Jim Rogers, who cofounded the Quantum Fund with billionaire investor George Soros, has shared his view on bitcoin, its use as money, and governments’ response to the growing use of cryptocurrency. He predicts that central banks will not let uncontrolled money be used.
Jim Rogers Talks Bitcoin
Famous investor Jim Rogers shared his prediction about the future bitcoin and cryptocurrency in an interview with Asahi Shimbun Singapore branch manager Koji Nishimura, published on Friday. Rogers cofounded the Quantum Fund in 1973 with billionaire investor George Soros, which was considered one of the most successful hedge funds in its heyday. They earned a 4,200% return over 10 years through 1980 compared to 47% for the S&P 500.
Rogers believes that if cryptocurrency succeeds in being used as money, instead of primarily for speculation, governments will intervene, making it illegal in order to stop its use. For this reason, “I believe that the [value of] virtual currencies represented by bitcoin will decline and eventually become zero,” he told the publication. “It is hard for us to move money without the control of the government,” Rogers said, elaborating:
The government wants to know everything. Controllable electronic money will survive, and virtual currencies beyond the influence of the government will be eliminated.
Rogers explained that cryptocurrency markets are volatile, particularly during the global economic crisis. “Even though cryptocurrencies did not even exist a few years ago, in the blink of an eye, they become 100 and 1,000 times more valuable … This is a clear bubble and I don’t know the right price,” he opined, emphasizing that cryptocurrency is not an investment but gambling.
He proceeded to talk about electronic money. “Governments like electronic money because with electronic money, you can keep track of when, where, who spent and how much. Governments will have more control over people through electronic money,” the investing guru described. “Electronic money has a low issuing cost. Cash must be printed, carried and counted. It is expensive for the government.”
However, cryptocurrencies beyond the control of governments will not be accepted as money, Rogers believes, adding that those who work on cryptocurrencies think they are “smarter than the government.” However, “the government has something that those who work with virtual currencies don’t have. It’s a gun.” For this reason, he said, “I believe that virtual currency will disappear eventually.”
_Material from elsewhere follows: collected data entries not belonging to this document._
-- ==== Sys2Proof/Machine/Port.lean ====
section
/-! DEFINITION. The host's step: register transactions through the port (43_control.md R151–R153), its buffer stores, `wait`
(30_encoding.md R92), and the pseudo-instructions and start-state directives of R90–R93. -/

namespace Sys2Proof.Machine

/-- A word written to CMD: the decoded command's meaning, or the illegal command's (R153). -/
def cmdWrite (w : Word) (s : State) : Result :=
  match decode w with
  | .ok i => exec i s
  | .error _ => execIllegal w s

/-- RegWrite of an admitted access (R152). -/
def regWrite (off : Nat) (w : Word) (s : State) : Result :=
  match Reg.atOffset off with
  | .cmd => cmdWrite w s
  | r => .next (s.setBlk (s.blk.writeReg w r))

/-- RegRead of an admitted access: one response, nothing else (R151, R66). -/
def regRead (off : Nat) (s : State) : State := s.pushRead (s.blk.regValue (Reg.atOffset off))

/-- One `rd STATUS` of `wait`; while it reads BUSY = 1, `wait` goes on (R92). -/
def waitStep (s : State) : State :=
  if s.busy then (s.pushRead s.blk.statusWord).setHost (.wait :: s.host) else s.pushRead s.blk.statusWord

/-- One operation of the host. -/
def hostOp (op : HostOp) (s : State) : Result :=
  match op with
  | .read width off => if admitted width off then .next (regRead off s) else .refused .notAdmitted
  | .write width off w => if admitted width off then regWrite off w s else .refused .notAdmitted
  | .store a b => storeStep a b s
  | .fence => fenceStep s
  | .wait => .next (waitStep s)

/-- The host's step: its next operation; a host that asks for nothing leaves the block as it is (R185). -/
def hostStep (s : State) : Result :=
  match s.host with
  | [] => .next s
  | op :: ops => hostOp op (s.setHost ops)

/-- `wr REG, value` (R90). -/
def wr (r : Reg) (v : Word) : HostOp := .write 64 r.offset v

/-- `rd REG` (R90). -/
def rd (r : Reg) : HostOp := .read 64 r.offset

/-- `cmd HASH64`, `cmd HASH32`, `cmd CLRSTAT` (R91). -/
def cmd (i : Instr) : HostOp := wr .cmd (encode i)

/-- `cmd raw, value` (R91). -/
def cmdRaw (w : Word) : HostOp := wr .cmd w

/-- `hash64 a, l, s` (R93). -/
def callHash64 (a l seed : Word) : List HostOp :=
  [wr .seed seed, wr .addr a, wr .len l, cmd .hash64, .wait, rd .status, rd .result64]

/-- `hash32 a, l, s` (R93). -/
def callHash32 (a l seed : Word) : List HostOp :=
  [wr .seed seed, wr .addr a, wr .len l, cmd .hash32, .wait, rd .status, rd .result32]

/-- `.mem addr: b0 b1 ...`, a start-state directive (R90). -/
def State.withMem (s : State) (a : Word) : List Byte → State
  | [] => s
  | b :: bs => State.withMem (s.setMem (s.mem.write a.toNat b)) (a + 1) bs

/-- `.readable lo..hi`, a start-state directive (R90). -/
def State.withReadable (s : State) (lo hi : Nat) : State :=
  { s with plat := { s.plat with readable := { lo := lo, hi := hi } :: s.plat.readable } }

end Sys2Proof.Machine
end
He believes that governments will never let bitcoin be used as money. “Only 100 years ago, we could use whatever we liked as money. You could use coins, gold, silver, or shells. Banks could also print the bills themselves. That was legal,” he was quoted as saying. However, in the mid-1930s, the Bank of England declared that using any type of money other than the money it issued was illegal, Rogers pointed out. As a result, “no one used money other than that issued by the Bank of England,” he described, predicting that the same will happen to cryptocurrency.
While admitting that a society where governments “know too much about our actions” is “unfavorable,” he believes that cryptocurrency “beyond the control of the government will not be widely distributed as money.”
While Rogers is not bullish on cryptocurrency, many institutional investors are increasingly interested in investing in this asset class. Fidelity Digital Assets recently conducted a survey of about 800 institutional investors in Europe and the U.S. and found that 80% of them find cryptocurrency appealing, while 60% feel cryptocurrencies have a place in their portfolios. Grayscale Investments also sees increasing demand for crypto investments.
Well-known hedge fund managers such as Paul Tudor Jones have been growing their bitcoin holdings. Jones said he has about 2% of his assets in bitcoin. Other billionaire investors who are bullish on bitcoin include Virgin Galactic chairman Chamath Palihapitiya and Galaxy Digital CEO Mike Novogratz.